Material for this exercise:
****
-- ==== Sys2Proof/Safety.lean ====
section
/-! DEFINITION. The terms the statements use: what an operation answers, numbers read from the spec's own words
(00_scope.md R9, R11), and the machine's invariant. -/

namespace Sys2Proof.Machine

/-! ### Numbers -/

/-- The 16-bit integer a payload denotes, as R9 and R11 give it: `cat(a, b) = a*256 + b`. -/
def valueNat (p : Payload) : ValueOrder → Nat
  | .little => p.p1.toNat * 256 + p.p0.toNat
  | .big => p.p0.toNat * 256 + p.p1.toNat

/-- Bits `hi` down to `lo` of a number, as a number (R9: `v[hi:lo]`). -/
def bitsNat (v lo hi : Nat) : Nat := v / 2 ^ lo % 2 ^ (hi - lo + 1)

/-! ### What an operation answers -/

/-- The output ports after an operation that answered. -/
def outputsOf : Result → Option Outputs
  | .next s => some s.out
  | .fault _ => none
  | .refused _ => none

/-- `FRAME_OUT` after an operation that answered and drove it. -/
def frameOf (r : Result) : Option Frame := (outputsOf r).bind Outputs.frameOut

/-- `PAY_OUT` after an operation that answered and drove it. -/
def payloadOf (r : Result) : Option Payload := (outputsOf r).bind Outputs.payOut

/-- `FIELD_OUT` after an operation that answered and drove it. -/
def fieldOf (r : Result) : Option Word16 := (outputsOf r).bind Outputs.fieldOut

/-- The operations of the block: the rows of opcode_table.json with an `OP` code (R48). -/
def isBlockOp : Instr → Bool
  | .encWr _ _ _ => true
  | .encRd _ => true
  | .decRd _ _ => true
  | .bfExt _ _ _ _ => true
  | .bfIns _ _ _ _ _ => true
  | .reserved101 => true
  | .reserved110 => true
  | .reserved111 => true
  | .writeFrame _ _ _ => false
  | .readFrame _ _ _ => false
  | .readResponse _ _ _ => false

/-- The host operations R69 refuses unless `Live`: all but `NEW`. -/
def needsLive : HostCall → Bool
  | .new _ _ => false
  | .destroy => true
  | .writeRaw _ _ => true
  | .writeFields _ _ => true
  | .readReg _ => true
  | .readField _ _ => true
  | .reset => true
  | .readTemp => true
  | .xwrite _ => true
  | .xfer _ => true

/-- The number of a finite binary32 value, in steps of 2^-149. -/
def signedMag : Float32Value → Option Int
  | .fin neg mag => some (if neg then -(mag : Int) else mag)
  | .inf _ => none

/-- A binary32 pattern has this sign, and its exponent and fraction give this magnitude in steps of 2^-149 (R76): exponent
0 for a subnormal number, 1 to 254 for a normal one. -/
def patternIs (b : BitVec 32) (neg : Bool) (mag : Nat) : Prop :=
  b.getLsbD 31 = neg ∧
  ((b.toNat / 2 ^ 23 % 256 = 0 ∧ mag = b.toNat % 2 ^ 23) ∨
   (1 ≤ b.toNat / 2 ^ 23 % 256 ∧ b.toNat / 2 ^ 23 % 256 ≤ 254 ∧
    mag = (2 ^ 23 + b.toNat % 2 ^ 23) * 2 ^ (b.toNat / 2 ^ 23 % 256 - 1)))

/-- The binary32 pattern of an infinity of this sign. -/
def patternIsInf (b : BitVec 32) (neg : Bool) : Prop :=
  b.getLsbD 31 = neg ∧ b.toNat / 2 ^ 23 % 256 = 255 ∧ b.toNat % 2 ^ 23 = 0

/-! ### What no step changes but for what the operation is about -/

/-- Everything a transaction leaves alone: what is still to be presented, what is under way, the configuration, the
host's lifecycle with its handles, and the enable pin. -/
def sameHost (s t : State) : Prop :=
  t.todo = s.todo ∧ t.active = s.active ∧ t.cfg = s.cfg ∧ t.lifecycle = s.lifecycle ∧ t.pinHigh = s.pinHigh

/-- From `s` to `t` the host issued the write of `f`, nothing else, and ended as that did: with OK, or with the
transport's error. -/
def isOneWrite (s t : State) (f : Frame) : Prop :=
  sameHost s t ∧
  ((t.log = s.log ++ [⟨.write, f, .sent⟩] ∧ t.result = some .ok) ∨
   ∃ x, t.log = s.log ++ [⟨.write, f, .failed x⟩] ∧ t.result = some (.transportError x))

/-- From `s` to `t` the host issued the transfer of `f`, nothing else, and ended as that did: with the response, which
it then holds, or with the transport's error and none. -/
def isOneTransfer (s t : State) (f : Frame) : Prop :=
  sameHost s t ∧
  ((∃ r, t.log = s.log ++ [⟨.transfer, f, .received r⟩] ∧ t.response = some r ∧ t.result = some (.response r)) ∨
   ∃ x, t.log = s.log ++ [⟨.transfer, f, .failed x⟩] ∧ t.response = none ∧ t.result = some (.transportError x))

/-- What any one transaction does to the rest of the model's state, by the model's own choices: the outputs hold nothing
(log entry 2), the assumed device moves on (log entry 6) and the counter of draws counts (log entry 20). -/
def afterOneTransaction (s t : State) : Prop :=
  t.out = .undriven ∧ t.device = s.device.rest ∧ t.draws = s.draws + 1

/-! ### The machine's invariant -/

/-- An operation drives either one data output with `ERR = OK`, or an error and no data output, or nothing is
presented (R16, R78). -/
def outputsConsistent (o : Outputs) : Bool :=
  match o.err with
  | none => o.frameOut.isNone && o.payOut.isNone && o.fieldOut.isNone
  | some .ok =>
    (o.frameOut.isSome && o.payOut.isNone && o.fieldOut.isNone) ||
    (o.frameOut.isNone && o.payOut.isSome && o.fieldOut.isNone) ||
    (o.frameOut.isNone && o.payOut.isNone && o.fieldOut.isSome)
  | some (.illegalOp _) => o.frameOut.isNone && o.payOut.isNone && o.fieldOut.isNone
  | some (.bfRange _ _) => o.frameOut.isNone && o.payOut.isNone && o.fieldOut.isNone
  | some (.bfValue _ _) => o.frameOut.isNone && o.payOut.isNone && o.fieldOut.isNone

/-- A register is known whole or not at all: it is read or written only whole (R27). -/
def registersWhole (m : Memory) : Prop := ∀ r : Nat, (memRead m (2 * r)).isSome = (memRead m (2 * r + 1)).isSome

/-- A write captures no response, a transfer that succeeded has one (R70, R72). -/
def answerFits (x : Transaction) : Bool :=
  match x.kind, x.answer with
  | .write, .sent => true
  | .write, .received _ => false
  | .write, .failed _ => true
  | .transfer, .sent => false
  | .transfer, .received _ => true
  | .transfer, .failed _ => true

/-- The result is no `DigitalError` (R84). -/
def notDigital : Option HostResult → Bool
  | some (.digitalError _) => false
  | _ => true

/-- What holds at reset and after every step. -/
structure MachineInv (s : State) : Prop where
  /-- The device's registers are in canonical form. -/
  memCanonical : memWf s.mem = true
  /-- Registers are known whole (R27). -/
  memWhole : registersWhole s.mem
  /-- The outputs are what one operation can drive (R16, R78). -/
  outputs : outputsConsistent s.out = true
  /-- Every logged transaction ended as its kind can (R70, R72). -/
  transactions : s.log.all answerFits = true
  /-- `DigitalError` is never produced (R84). -/
  noDigital : notDigital s.result = true
  /-- An operation under way is one of a `Live` host (R69) and has no result yet (R78). -/
  active : s.active ≠ none → isLive s = true ∧ s.result = none

end Sys2Proof.Machine
end

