-- ==== Sys2Proof/Tests/Slice0.lean ====
section
/-! SUPPORT. Tests against the vectors of 95_test_vectors.md (the vector is named at each test), decoding of words written
out from 30_encoding.md, the well-formedness checks on ill-formed terms, and a witness for the hypotheses of each
statement. -/

namespace Sys2Proof.Tests

open Sys2Proof.Machine

/-! ### Small states and what is read from an outcome -/

/-- A live host of the example map against an assumed device, with things presented. -/
def live (d : Device) (m : Memory) (todo : List Presented) : State :=
  { State.reset with lifecycle := .live 1 2, device := d, mem := m, todo := todo }

def isNext : Result → Bool
  | .next _ => true
  | .fault _ => false
  | .refused _ => false

theorem next_of_isNext {r : Result} (h : isNext r = true) : ∃ t, r = .next t := by
  cases r with
  | next t => exact ⟨t, rfl⟩
  | fault e => cases h
  | refused e => cases h

def logOf : Result → List Transaction
  | .next s => s.log
  | .fault _ => []
  | .refused _ => []

def resultOf : Result → Option HostResult
  | .next s => s.result
  | .fault _ => none
  | .refused _ => none

def memOf : Result → Memory
  | .next s => s.mem
  | .fault _ => []
  | .refused _ => []

def lifecycleOf : Result → Lifecycle
  | .next s => s.lifecycle
  | .fault _ => .noHandle
  | .refused _ => .noHandle

def faultOf : Result → Option Fault
  | .next _ => none
  | .fault e => some e
  | .refused _ => none

/-- Two steps. -/
def stepTwice (s : State) : Result := andThen (step s) step

def refusalOf : Result → Option Refusal
  | .next _ => none
  | .fault _ => none
  | .refused e => some e

/-! ### Well-formedness: each check refuses an ill-formed term -/

theorem test_wf_readFrame_refuses_data : (Instr.readFrame 76 0 1).wellFormed = false := by decide
theorem test_wf_readFrame_refuses_first_data : (Instr.readFrame 76 1 0).wellFormed = false := by decide
theorem test_wf_readFrame : (Instr.readFrame 76 0 0).wellFormed = true := by decide

theorem test_regmap_example (o : WireOrder) : RegmapWf (exampleRegmap o) := by cases o <;> decide
theorem test_regmap_address_range :
    regmapProblem [{ sensorRegister with address := 128 }] = some .addressRange := by decide
theorem test_regmap_address_unique :
    regmapProblem [sensorRegister, { controlRegister .direct with address := 76 }] = some .addressUnique := by decide
theorem test_regmap_size : regmapProblem [{ sensorRegister with sizeBits := 8 }] = some .sizeBits := by decide
theorem test_regmap_field_range :
    regmapProblem [{ sensorRegister with fields := [⟨"a", 0, 16, .unsigned⟩] }] = some .fieldRange := by decide
theorem test_regmap_field_reversed :
    regmapProblem [{ sensorRegister with fields := [⟨"a", 5, 4, .unsigned⟩] }] = some .fieldRange := by decide
theorem test_regmap_field_kind :
    regmapProblem [{ sensorRegister with fields := [⟨"a", 3, 3, .unsigned⟩] }] = some .fieldKind := by decide
theorem test_regmap_field_overlap :
    regmapProblem [{ sensorRegister with fields := [⟨"a", 0, 4, .unsigned⟩, ⟨"b", 4, 4, .bool⟩] }] =
      some .fieldOverlap := by decide
theorem test_regmap_field_name :
    regmapProblem [{ sensorRegister with fields := [⟨"a", 0, 0, .bool⟩, ⟨"a", 4, 4, .bool⟩] }] =
      some .fieldNameUnique := by decide
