-- ==== Sys2Proof/Decode.lean ====
section
/-!
DEFINITION. The decoder of the opcode table's words. spec/opcode_table.json gives no row any bits: a command of this
block comes as a register access, a message or an event, not as a word. So no word spells a command.
-/

namespace Sys2Proof

/-- The command that a word of the opcode table spells: none, since the table gives no row bits. -/
def decodeTableWord (_nbits _w : Nat) : Option Instr := none

end Sys2Proof
end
****
Exercise aim: Across the whole listing above, find every line with the string "issued" and copy it.

Output for this task:
/-- From `s` to `t` the host issued the write of `f`, nothing else, and ended as that did: with OK, or with the
/-- From `s` to `t` the host issued the transfer of `f`, nothing else, and ended as that did: with the response, which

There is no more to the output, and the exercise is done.